> **PROBLEM REQUIREMENTS**: For the data below, restate word for word only the lines from the line containing "def ruoriBlocks (f" through the line containing "(c : Instr)", both ends included.

[RECORDS FOR THE TASK Boundary: Start]

-- ==== Sys2Proof/Machine/Traj.lean ====
section
/-! DEFINITION. The axis slots at their trajectory instants (R231 to R257, R264 to R266, R281). -/

namespace Sys2Proof.Machine

/-- Slot a takes a mode; a change raises the epoch of a virtual slot (R31; log entry 74). -/
def Dev.axSetMode (d : Dev) (a m : Nat) : Dev :=
  if 32 ≤ a then d.putState a (TRJ_AXaa_STAT_MODE a) m else d.put (TRJ_AXaa_STAT_MODE a) m

/-! Instants (R232). -/

/-- An instant of the slot's grid: the lane's phase, the last instant in the variable modes, or TPH. -/
def Dev.trajPhase (d : Dev) (a : Nat) : Nat :=
  let t := d.trajT a
  if 24 ≤ a then 2 * d.get (TRJ_AXaa_TPH_ACT_TPH a)
  else if 2 ≤ d.get (PWM_Lnn_CFG_ACT_MODE a) then (d.axX a).tj % (max t 1)
  else 2 * d.get (PWM_Lnn_PHASE_ACT_PHASE a) % (max t 1)

/-- The first trajectory instant at or after `bound`; `bound` itself for a slot without instants. -/
def Dev.axGrid (d : Dev) (a bound : Nat) : Nat :=
  let t := d.trajT a
  if t = 0 then bound
  else
    let f := d.trajPhase a
    if bound ≤ f then f - (f - bound) / t * t else f + (bound - f + t - 1) / t * t

/-- The trajectory instant that is due, if any: the latest of the grid, or the lane's sample instant in a position period whose
index is a multiple of TDIV. -/
def Dev.axDue (d : Dev) (c : Clock) (a : Nat) : Option Nat :=
  let t := d.trajT a
  let last := (d.axX a).tj
  if t = 0 then none
  else
    let now := if a < 24 then
        (let s := (d.gateX a).last
         let n := d.get (PWM_Lnn_CYC_ACT_PDIV a) * d.get (TRJ_AXaa_CFG_ACT_TDIV a)
         let k := if 2 ≤ d.get (PWM_Lnn_CFG_ACT_MODE a) then d.get (PWM_Lnn_KIDX_K a)
           else (s - 2 * d.get (PWM_Lnn_PHASE_ACT_PHASE a)) / (2 * d.lanePer a)
         if s ≠ 0 ∧ k % n = 0 then some s else none)
      else
        let f := d.trajPhase a
        if f ≤ c.ns then some (f + (c.ns - f) / t * t) else none
    match now with
    | some s => if s ≠ last ∧ (last < s ∨ s + t < last) then some s else none
    | none => none

/-! Limits. -/

/-- A u48.16 number from its two registers. -/
def u48 (n : Nat) : Rat := mkRat n (2 ^ 16)

/-- VMAX in force. -/
def Dev.axVmax (d : Dev) (a : Nat) : Rat := mkRat (d.get64 (TRJ_AXaa_VMAX_LO_ACT_V a) (TRJ_AXaa_VMAX_HI_ACT_V a)) (2 ^ 32)

/-- The bounds of a profile (R239); SLS lowers VMAX (R491). -/
def Dev.axLims (d : Dev) (a : Nat) : Lims :=
  let v := d.axVmax a
  { v := match (d.axX a).vcap with
      | some s => min v (mkRat (s * 15) 16)
      | none => v
    a := u48 (d.get64 (TRJ_AXaa_AMAX_LO_ACT_A a) (TRJ_AXaa_AMAX_HI_ACT_A a))
    d := u48 (d.get64 (TRJ_AXaa_DMAX_LO_ACT_A a) (TRJ_AXaa_DMAX_HI_ACT_A a))
    j := u48 (d.get64 (TRJ_AXaa_JMAX_LO_ACT_J a) (TRJ_AXaa_JMAX_HI_ACT_J a)) }

/-- The bounds of a stop (R254). -/
def Dev.axStopLims (d : Dev) (a : Nat) : Lims :=
  stopLims (u48 (d.get64 (TRJ_AXaa_SDMAX_LO_ACT_A a) (TRJ_AXaa_SDMAX_HI_ACT_A a)))
    (u48 (d.get64 (TRJ_AXaa_SJMAX_LO_ACT_J a) (TRJ_AXaa_SJMAX_HI_ACT_J a)))

/-- A position in counts. -/
def posQ (x : Int) : Rat := mkRat x (2 ^ 32)

/-- Seconds between two instants in ns. -/
def secs (t0 t : Nat) : Rat := mkRat ((t : Int) - t0) 1000000000

/-! Masters (R244, R249, R250, R252). -/

/-- The sample slot a uses at an instant for a master. -/
def AxX.snap (x : AxX) (m : Master) : Sample :=
  match x.snaps.find? fun p => p.1 = m.key with
  | some (_, some s) => s
  | _ => {}

/-- Age in ns of the sample in use; a master that never sent has no age below any limit. -/
def AxX.age (x : AxX) (m : Master) (t : Nat) : Nat :=
  match x.snaps.find? fun p => p.1 = m.key with
  | some (_, some s) => t - s.t
  | _ => 2 ^ 64

/-- The estimated master state at instant t (R252). -/
def Dev.mstAt (d : Dev) (a : Nat) (m : Master) (t : Nat) : Kin :=
  let x := d.axX a
  let s := x.snap m
  let aged := decide (d.get (TRJ_AXaa_MAGE_ACT_MAXAGE a) * 1000 < x.age m t)
  let acc : Rat := if aged ∨ m.typ = 2 then 0 else mkRat s.a (2 ^ 16)
  let dt := secs s.t t
  let v : Rat := mkRat s.v (2 ^ 32)
  { p := posQ s.p + v * dt + acc * dt * dt / 2, v := v + acc * dt, a := acc }

/-- Is cam table d of engine e PERIODIC? -/
def camDirEnd (d : Dev) (i : Nat) : Bool := d.flag (TRJ_CAMDIR_md_END (i / 16) (i % 16))

/-- Index of a cam table in the directory and the tables. -/
def camIdx (a table : Nat) : Nat := 16 * (slotEngine a - 24) + table

/-- The geared or cammed part g of the set-point, its jerk, and whether the master lies outside a clamped table (R244, R249). -/
def Dev.mstPart (d : Dev) (a : Nat) (m : Master) (t : Nat) : Kin × Rat × Bool :=
  let k := d.mstAt a m t
  let r : Rat := mkRat m.n m.m
  let u := (k.p - m.x0) * r
  if m.cam then
    let i := camIdx a m.table
    let ((y, y1, y2, y3), out) := camEval (d.camTab i) (camDirEnd d i) u
    let du := k.v * r
    let ddu := k.a * r
    ({ p := m.g0 + y, v := y1 * du, a := y2 * du * du + y1 * ddu }, y3 * du * du * du + 3 * y2 * du * ddu, out)
  else ({ p := m.g0 + u, v := k.v * r, a := k.a * r }, 0, false)

/-- The set-point the slot's mode gives at an instant, with its jerk (R235). -/
def Dev.axKin (d : Dev) (a t : Nat) : Kin × Rat :=
  let x := d.axX a
  let e := x.k0.run x.segs (secs x.t0 t)
  match x.mst with
  | some m =>
    let (g, j, _) := d.mstPart a m t
    ({ p := g.p + e.1.p, v := g.v + e.1.v, a := g.a + e.1.a }, j + e.2)
  | none => e

/-! Events, responses. -/


/-- The command in progress is superseded at t (R238). -/
def Dev.axSupersede (d : Dev) (a t : Nat) : Dev :=
  let x := d.axX a
  if x.tc.isNone ∨ x.mst.isSome then d
  else ((d.setAxX a { x with work := none, tc := none }).finishDone x.work t { super := true }).axEvent a t 2 x.work

/-- Start a profile from state k at t: segments, the mode, where it ends and what it answers. -/
def Dev.axProfile (d : Dev) (a t mode : Nat) (k : Kin) (segs : List Seg) (final : Option Rat) (vEnd : Rat) (work : Option Nat) : Dev :=
  let x := d.axX a
  let d1 := d.setAxX a { x with
    t0 := t
    k0 := k
    segs := segs
    final := final
    vEnd := vEnd
    mst := none
    tc := some (d.axGrid a (t + upNs (k.exact segs final vEnd) (segTime segs)))
    work := work }
  d1.axSetMode a mode

/-- LIMRED when a condition holds (R240, R254). -/
def Dev.limRed (d : Dev) (a : Nat) (b : Bool) : Dev := if b then d.setf (TRJ_AXaa_STAT_LIMRED a) else d

/-- Registers of the master in force (R250). -/
def Dev.showMaster (d : Dev) (a : Nat) (m : Option Master) : Dev :=
  match m with
  | some m => ((d.setReg (TRJ_AXaa_MSRC_TYPE a).addr (BitVec.ofNat 32 (m.typ + m.slot * 2 ^ 8 + m.addr * 2 ^ 16 +
      (if m.cam then m.table * 2 ^ 24 else 0)))).putI (TRJ_AXaa_GN_N a) m.n).put (TRJ_AXaa_GM_M a) m.m
  | none => d.setReg (TRJ_AXaa_MSRC_TYPE a).addr 0


/-- Enter STOP at t from the set-point state (R254): `lane` for the lane's own stop, `code` when the lane is to enter FAULT at its end. -/
def Dev.axStop (d : Dev) (a t : Nat) (k : Kin) (work : Option Nat) (lane : Bool) (code : Nat) : Dev :=
  let m := d.axMode a
  let fromMst := decide (m = modeGear ∨ m = modeCam) || (decide (m = modeStop) && (d.axX a).fromMst)
  let l := d.axStopLims a
  let d1 := (d.axSupersede a t).axProfile a t modeStop k (velChange l k.v k.a 0) none 0 work
  let x := d1.axX a
  let d2 := d1.setAxX a { x with fromMst := fromMst, laneStop := x.laneStop || lane, faultEnd := if code ≠ 0 then code else x.faultEnd }
  ((d2.showMaster a none).limRed a (decide (k.v * k.a < 0) && decide (l.d < absQ k.a))).axEvent a t 4 work

/-- A move to a target (R239, R241). -/
def Dev.axMove (d : Dev) (a t : Nat) (k : Kin) (target : Rat) (work : Option Nat) : Dev :=
  let l := d.axLims a
  let d1 := (d.axSupersede a t).axProfile a t modePosition k (planMove l k.v k.a (target - k.p)) (some target) 0 work
  let d2 := ((d1.showMaster a none).limRed a (exceeds l k.v k.a)).put64 (TRJ_AXaa_TGT_LO_V a) (TRJ_AXaa_TGT_HI_V a) (uInt 64 target.floor)
  d2.axEvent a t 0 work
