/-- The same after a firing of gate g; a launch through another gate than the job's own arms nothing. -/
def Dev.armAfter (d : Dev) (c : Clock) (g own j : Nat) : Dev := if g = own then d.armNext c g j else d

/-- Launch a frame on the ports of a mask; whether any launch was late. -/
def Dev.launchOn (d : Dev) (c : Clock) (ports : Nat) (f : EthFrame) : Bool × Dev :=
  [0, 1].foldl (fun (acc : Bool × Dev) p =>
    if ports.testBit p then (let (l, d1) := acc.2.chLaunch c p f; (acc.1 || l, d1)) else acc) (false, d)

/-- The previous frame of a descriptor, 16 for the service frame (R405). -/
def Dev.chPrev (d : Dev) (i : Nat) : Option EthFrame := d.chain.prev.get (fun _ => none) i
def Dev.setChPrev (d : Dev) (i : Nat) (f : EthFrame) : Dev :=
  { d with chain := { d.chain with prev := d.chain.prev.set (fun _ => none) i (some f) } }

/-- Cycle frame of descriptor i, launched by gate g at `cmp`. -/
def Dev.launchDesc (d : Dev) (c : Clock) (g i cmp : Nat) : Dev :=
  if !d.flag (CHAIN_Dd_CFG_ACT_EN i) then d else
  let (built, d1) := d.frameBuilt c g (200 + i) cmp
  let ports := d.get (CHAIN_Dd_CFG_ACT_PORTS i)
  let send (d : Dev) (f : EthFrame) : Dev :=
    let (late, d1) := d.launchOn c ports f
    if late then d1.setf (CHAIN_Dd_STAT_LATE i) else d1
  let d2 := if built then
      let (ps, da, full) := d1.descBlocks i (cmp - d.margin)
      let (f, db) := da.ruoriFrame d.streamAddr (d.get (CHAIN_Dd_CFG_ACT_DADDR i)) 0xFE cmp (ps.flatMap Packet_words)
      let dc := (db.setChPrev i f).put (CHAIN_Dd_STAT_NBLK i) ps.length
      send (if full then dc.setf (CHAIN_Dd_STAT_FULL i) else dc) f
    else match d1.chPrev i with
      | some f => send (d1.setf (CHAIN_Dd_STAT_REPEAT i)) f
      | none => d1
  d2.armAfter c g (200 + i) (176 + i)

/-- SRC of the frame that carries a queued block: a survivor sends its partner's streams and the responses of mailboxes from the partner's
address, and answers to its own requests from its own (R401, R466, R470). -/
def Dev.blockSrc (d : Dev) (p : Packet) : Nat :=
  if brandType p.brand = 0x6B ∨ brandType p.brand = 0x6D then d.get CHAIN_STAT_ADDR else d.streamAddr

/-- The service frame, launched by gate g at `cmp`: sent only with a block queued before its build deadline. It carries the blocks of one SRC,
that of the first; the others wait for the next cycle. -/
def Dev.launchService (d : Dev) (c : Clock) (g cmp : Nat) : Dev :=
  let (due, later) := (d.chain.svc.filter (fun e => decide (e.1 ≤ cmp - d.margin)), d.chain.svc.filter fun e => decide (cmp - d.margin < e.1))
  let ports := d.get CHAIN_SVC_ACT_PORTS
  let d2 := if due.isEmpty then d.setGateX 216 { d.gateX 216 with dataAt := none }
    else
      let (built, d1) := d.frameBuilt c g 216 cmp
      if built then
        let src := due.head?.elim 0 fun e => d.blockSrc e.2
        let (now, rest) := fitBlocks framePay (due.filter fun e => d.blockSrc e.2 = src)
        let (f, db) := ({ d1 with chain := { d1.chain with svc := (due.filter fun (e : Nat × Packet) => d.blockSrc e.2 ≠ src || rest.contains e) ++ later }
          }).ruoriFrame src 0xFF 0xFE cmp (now.flatMap fun (e : Nat × Packet) => Packet_words e.2)
        ((db.setChPrev 16 f).launchOn c ports f).2
      else match d1.chPrev 16 with
        | some f => (d1.launchOn c ports f).2
        | none => d1
  d2.armAfter c g 216 192

/-- The Sync of port p in MASTER mode (R417, R418). -/
def Dev.launchSync (d : Dev) (c : Clock) (p cmp : Nat) : Dev :=
  if d.get TIME_CTRL_MODE ≠ 2 ∨ !d.flag (chCap p) then d else
  let two := d.flag CHAIN_CFG_ACT_ASMODE
  let key := 2 ^ 16 + p
  let seq := d.chain.seqs.get (fun _ => 0) key
  let t := d.egress p (cmp * 65536)
  let f := d.ptpFrame p 0 seq (if two then 0 else t % 65536) two (uInt 8 (d.getI CHAIN_PTP_ACT_LSYNC)) (ptpStamp (t / 65536))
  (({ d with chain := { d.chain with seqs := d.chain.seqs.set (fun _ => 0) key ((seq + 1) % 65536) } }).chLaunch c p f).2.pktArm c (195 + p)

/-- A FRAME gate fires: its SUB selects the frame (R66, R405). -/
def Dev.frameGate (d : Dev) (c : Clock) (g : Nat) : Dev :=
  if !d.gateDue c g 5 then d else
  let cmp := d.gateNext g
  let sub := d.get (GATE_GTnnn_CFG_ACT_SUB g)
  let own := d.get (GATE_GTnnn_CFG_ACT_TARGET g) = 0xFE
  let d1 := d.gateFire c g
  if own && decide (sub < 16) then d1.launchDesc c g sub cmp
  else if own && decide (sub = 0x10) then d1.launchService c g cmp
  else if own && (sub = 0x20 || sub = 0x21) then d1.launchSync c (sub - 0x20) cmp
  else d1

def execGateFrame (g : Fin 256) (s : State) : Host.Outcome State Fault Refusal := .next (s.onServing fun c d => d.frameGate c g)

/-! Receiving (R400 to R402, R410). -/

/-- Words of the payload block that begins with these words; none for a type outside R400. -/
def blockLen (ws : List W64) : Option Nat :=
  match brandKind (ws.headD 0) with
  | 0xC1 => some 7
  | 0xC2 => some 8
  | 0xD0 => some 4
  | 0xD1 => some 7
  | 0xE0 => some (5 + bits64 (ws.getD 3 0) 16 6)
  | 0xE1 => some 8
  | 0x69 => some 2
  | 0x6A => some 2
  | 0x6B => some (2 + (bits64 (ws.getD 1 0) 32 6 + 1) / 2)
  | 0x6D => some 9
  | _ => none

/-- Payload words as blocks; none where a type is unknown or the lengths do not sum up. -/
def splitBlocks : Nat → List W64 → Option (List Packet)
  | _, [] => some []
  | 0, _ => none
  | fuel + 1, ws =>
    match blockLen ws with
    | none => none
    | some n =>
      if ws.length < n then none
      else match splitBlocks fuel (ws.drop n) with
        | some r => some ({ brand := ws.headD 0, words := (ws.take n).drop 1 } :: r)
        | none => none

/-- The checks of R402 on a frame with header UNIT `unit`: its blocks. -/
def ruoriBlocks (f : EthFrame) (unit : Nat) : Option (List Packet) :=
  let h := fword f 0
  let hw := fword f 3
  let nw := bits64 hw 16 8
  let ws := (List.range nw).map (fword f)
  let tb := ws.getD (nw - 2) 0
  let ok := 6 ≤ nw && nw ≤ 187 && f.bytes.length = 14 + 8 * nw && bits64 hw 24 8 = 1 && bits64 hw 8 8 = 0 &&
    brandUnit h = unit && brandKind h = 0xE8 && brandEpoch h = 0 && brandOffs h = 0 &&
    tb = mkBrand (brandAddr h) 0xFE 0x6E 0 (brandSeq h) 0 && ws.getD (nw - 1) 0 = BitVec.ofNat 64 (crcWords (ws.take (nw - 1)))
  if ok then splitBlocks 187 ((ws.take (nw - 2)).drop 4) else none

/-- Sequence check of a Ruori header, per sender, ADDR and UNIT (R32, R398, R402). -/
def Dev.headerSeq (d : Dev) (f : EthFrame) : Bool × Dev :=
  let b := fword f 0
  let key := 2 ^ 48 + bits64 (fword f 3) 0 8 * 2 ^ 16 + brandAddr b * 2 ^ 8 + brandUnit b
  let last := d.fab.lastSeq.get (fun _ => 0) key
  let ahead := (brandSeq b + 65536 - (last - 1)) % 65536
  if last ≠ 0 ∧ (ahead = 0 ∨ 32768 ≤ ahead) then (false, d.countStale)
  else (true, { d with fab := { d.fab with
    lastSeq := d.fab.lastSeq.set (fun _ => 0) key (brandSeq b + 1)
    gap := if last ≠ 0 ∧ 1 < ahead then d.fab.gap + 1 else d.fab.gap } })
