-- ==== Sys2Proof/Certificates/Slice0/Obligations.lean ====
section
/-! DEFINITION. Statements about the block for the provers: what each family of commands does, from the numbered rules of the spec. -/

open Sys2Proof Sys2Proof.Machine

/-- A step runs the command at the front of the queue on the queue's rest. Derived from 12_host_mailboxes_and_commands.md. -/
def Obligations.StepRunsFrontCommand : Prop :=
  ∀ (c : Instr) (s : State), step { s with pending := c :: s.pending } = exec c s

/-- With nothing waiting a step is one tick of the time base, or nothing while the time base does not run (model's choice, log entry 1).
Derived from R55, R56, R566, R569, R576, R590. -/
def Obligations.IdleStepTicksOrRests : Prop :=
  ∀ s : State, s.pending = [] →
    ∃ t, step s = .next t ∧ t.pending = [] ∧
      (s.dev.timeRuns = false → t = s) ∧
      (s.dev.timeRuns = true → t.clk.osc = s.clk.osc + 1) ∧
      (s.dev.timeRuns = true → s.dev.servo.stepNow = none →
        (t.clk.tor : Int) = max 0 ((s.clk.tor : Int) + (2 ^ 49 + s.dev.getI TIME_RATE_Y * 2 ^ 9)))

/-- Every command completes with a next state and leaves the queue alone. Derived from R39, R549. -/
def Obligations.EveryCommandCompletes : Prop :=
  ∀ (i : Instr) (s : State), ∃ t, exec i s = .next t ∧ t.pending = s.pending

/-- A command leaves the clock as it is, or the time of record starts again at 0 by a reset or shutdown. Derived from R57, R566, R569, R575,
R576, R590. -/
def Obligations.ClockMovesOnlyByReset : Prop :=
  ∀ (i : Instr) (s t : State), exec i s = .next t →
    t.clk = s.clk ∨
      (t.clk = {} ∧ (match i with
        | .powerOn | .brownOut | .resetNLow _ | .resetNRise | .watchdogReset | .softReset | .standbyEntry | .wakeN _ | .hpiCsNWake _
        | .canEdgeWake _ _ | .canWakeFrame _ _ | .overTemperature _ | .coolDown _ => True
        | _ => False))

/-- Every step keeps the form of clock and queue: time of record 0 until the first tick, waiting commands well-formed. Derived from R56,
R57. -/
def Obligations.StepKeepsClockAndQueueForm : Prop :=
  ∀ s : State, s.Inv → ∃ t, step s = .next t ∧ t.Inv

/-- The machine right after reset: BOOT by power-on, time of record 0, nothing waiting, every register at its reset value. Derived from R57,
R575. -/
def Obligations.ResetState : Prop :=
  State.reset.dev.dst = .boot ∧ State.reset.pending = [] ∧ State.reset.clk.tor = 0 ∧ State.reset.Inv ∧
    State.reset.dev.flag SYS_RST_POR = true ∧ State.reset.dev.get SYS_RST_COUNT = 0 ∧
    (∀ a, a ≠ SYS_RST_POR.addr → State.reset.dev.reg a = resetVal a) ∧ State.reset.dev.mem = []

/-- Each reset source of R575 enters BOOT with its bit and count in SYS_RST, and loses what that source resets. Derived from R40, R57, R566,
R575, R576, R577, R590. -/
def Obligations.PowerSourcesEnterBoot : Prop :=
  ∀ s : State,
    (s.dev.dst = .off → s.dev.pow.vin = false → s.dev.pow.resetLow = false → s.dev.pow.hot = false →
      ∃ t, exec .powerOn s = .next t ∧ t.dev.pow.vin = true ∧ t.dev.pow.brown = false ∧
        BootEntry s t (causePor + if s.dev.pow.brown then causeBor else 0) false false resetWrites) ∧
    (s.dev.dst ≠ .off → s.dev.pow.vin = true → s.dev.pow.resetLow = true → s.dev.pow.hot = false →
      ∃ t, exec .resetNRise s = .next t ∧ t.dev.pow.resetLow = false ∧ BootEntry s t causePin false false resetWrites) ∧
    (s.dev.dst.serves = true → ∃ t, exec .watchdogReset s = .next t ∧ BootEntry s t causeWdog true true resetWrites) ∧
    (∀ at_, s.dev.pow.softAt = some at_ → at_ ≤ s.clk.ns →
      ∃ t, exec .softReset s = .next t ∧ t.dev.pow.softAt = none ∧ BootEntry s t causeSoft true true resetWrites) ∧
    (∀ degC : Int, degC < 130 → s.dev.pow.hot = true → s.dev.pow.vin = true → s.dev.pow.resetLow = false →
      ∃ t, exec (.coolDown degC) s = .next t ∧ t.dev.pow.hot = false ∧
        BootEntry s t (causePor + if s.dev.pow.brown then causeBor else 0) false false resetWrites)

[RECORDS FOR THE TASK Boundary: End]

> **SOLUTION FOR THIS TASK**:
def ruoriBlocks (f : EthFrame) (unit : Nat) : Option (List Packet) :=
  let h := fword f 0
  let hw := fword f 3
  let nw := bits64 hw 16 8
  let ws := (List.range nw).map (fword f)
  let tb := ws.getD (nw - 2) 0
  let ok := 6 ≤ nw && nw ≤ 187 && f.bytes.length = 14 + 8 * nw && bits64 hw 24 8 = 1 && bits64 hw 8 8 = 0 &&
    brandUnit h = unit && brandKind h = 0xE8 && brandEpoch h = 0 && brandOffs h = 0 &&
    tb = mkBrand (brandAddr h) 0xFE 0x6E 0 (brandSeq h) 0 && ws.getD (nw - 1) 0 = BitVec.ofNat 64 (crcWords (ws.take (nw - 1)))
  if ok then splitBlocks 187 ((ws.take (nw - 2)).drop 4) else none

/-- Sequence check of a Ruori header, per sender, ADDR and UNIT (R32, R398, R402). -/
def Dev.headerSeq (d : Dev) (f : EthFrame) : Bool × Dev :=
  let b := fword f 0
  let key := 2 ^ 48 + bits64 (fword f 3) 0 8 * 2 ^ 16 + brandAddr b * 2 ^ 8 + brandUnit b
  let last := d.fab.lastSeq.get (fun _ => 0) key
  let ahead := (brandSeq b + 65536 - (last - 1)) % 65536
  if last ≠ 0 ∧ (ahead = 0 ∨ 32768 ≤ ahead) then (false, d.countStale)
  else (true, { d with fab := { d.fab with
    lastSeq := d.fab.lastSeq.set (fun _ => 0) key (brandSeq b + 1)
    gap := if last ≠ 0 ∧ 1 < ahead then d.fab.gap + 1 else d.fab.gap } })
-- ==== Sys2Proof/Certificates/Slice0/Obligations.lean ====
section
/-! DEFINITION. Statements about the block for the provers: what each family of commands does, from the numbered rules of the spec. -/

open Sys2Proof Sys2Proof.Machine

/-- A step runs the command at the front of the queue on the queue's rest. Derived from 12_host_mailboxes_and_commands.md. -/
def Obligations.StepRunsFrontCommand : Prop :=
  ∀ (c : Instr) (s : State), step { s with pending := c :: s.pending } = exec c s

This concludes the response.